_WHAT IS REQUIRED:_
Some entries follow. Reproduce exactly the lines starting at the one with "bits (drawBlock seed" and stopping after the one with "def opDraw (o".

_INPUT DATA:_
*** Block opens ***

/-- Write a reply, or let it wait behind those that wait for room (R308); a sector that cannot be written is logged, and the
reply waits. -/
def postReply (s : State) (q : Nat) (r : BitVec 128) (irq : Bool) : State :=
  if replyFits s q then
    match ringGuard s q with
    | (s', _, none) => writeReply s' q r irq
    | (s', _, some e) => deferReply (vlogAdd s' { addr := e.addr, kind := e.kind, code := e.code, source := 5 }) q r irq
  else deferReply s q r irq

/-! ### Fences (R503 to R506) -/

def latheFenced (s : State) (l : Nat) : Bool := s.dies.fencedLathes.contains l

def spindleFenced (s : State) (i : Nat) : Bool := s.dies.fencedSpindles.contains i || latheFenced s (i / 64)

/-- Unfenced spindles of a lathe, 0 for a fenced one (R14, R572). -/
def spindlesUp (s : State) (l : Nat) : List Nat :=
  if latheFenced s l then []
  else (List.range 64).filter fun i => !(s.dies.fencedSpindles.contains (64 * l + i))

end Sys2Proof.Machine
end

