-- ==== Sys2Proof/Machine/Rng.lean ====
section
/-!
DEFINITION. The random generator of R295 and the draws of R299.
-/

namespace Sys2Proof.Machine

/-- The rotation amounts of R295. -/
def rotOf (i : Nat) : Nat := match i % 4 with | 0 => 13 | 1 => 16 | 2 => 21 | _ => 17

/-- The twelve rounds of R295, from round `i`, `n` of them left. -/
def rngRounds (k0 k1 : BitVec 64) : Nat → Nat → BitVec 64 → BitVec 64 → BitVec 64 × BitVec 64
  | 0, _, a, b => (a, b)
  | n + 1, i, a, b =>
    let a := a + b
    let b := (b.rotateLeft (rotOf i)) ^^^ a
    let a := a.rotateLeft 32 + (if i % 2 = 1 then k1 else k0) + BitVec.ofNat 64 i
    rngRounds k0 k1 n (i + 1) a b

/-- The block of R295 as a 128-bit number: draw i is its 32-bit word i. -/
def drawBlock (seed sid counter : Nat) : Nat :=
  let k0 := BitVec.ofNat 64 (bits seed 0 64) ^^^ BitVec.ofNat 64 sid
  let k1 := BitVec.ofNat 64 (bits seed 64 64) ^^^ 0x5CE7AD0000000000#64
  let r := rngRounds k0 k1 12 0 (BitVec.ofNat 64 (bits counter 0 64) ^^^ k0) (BitVec.ofNat 64 (bits counter 64 64) ^^^ k1)
  (r.1 + k1).toNat + (r.2 + k0).toNat * 2 ^ 64

/-- Draw of element index `j` for a consumer index and epoch (R299). -/
def drawAt (seed sid epoch ci j : Nat) : Nat :=
  bits (drawBlock seed sid (epoch * 2 ^ 64 + (ci * 2 ^ 40 + j / 4) % 2 ^ 64)) (32 * (j % 4)) 32

/-- The draw of element `j` of an operation (R299, R301). -/
def opDraw (o : Op) (j : Nat) : Nat := drawAt o.seed (fEpiStream o) o.epoch o.ci j

/-- How a conversion of an operation rounds its element `j` (R132, R294). -/
def opRound (o : Op) (j : Nat) : Round := if fEpiRound o then .draw (opDraw o j) else .near

end Sys2Proof.Machine
end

*** Block closes ***

_EXERCISE RESULT:_
  bits (drawBlock seed sid (epoch * 2 ^ 64 + (ci * 2 ^ 40 + j / 4) % 2 ^ 64)) (32 * (j % 4)) 32

/-- The draw of element `j` of an operation (R299, R301). -/
def opDraw (o : Op) (j : Nat) : Nat := drawAt o.seed (fEpiStream o) o.epoch o.ci j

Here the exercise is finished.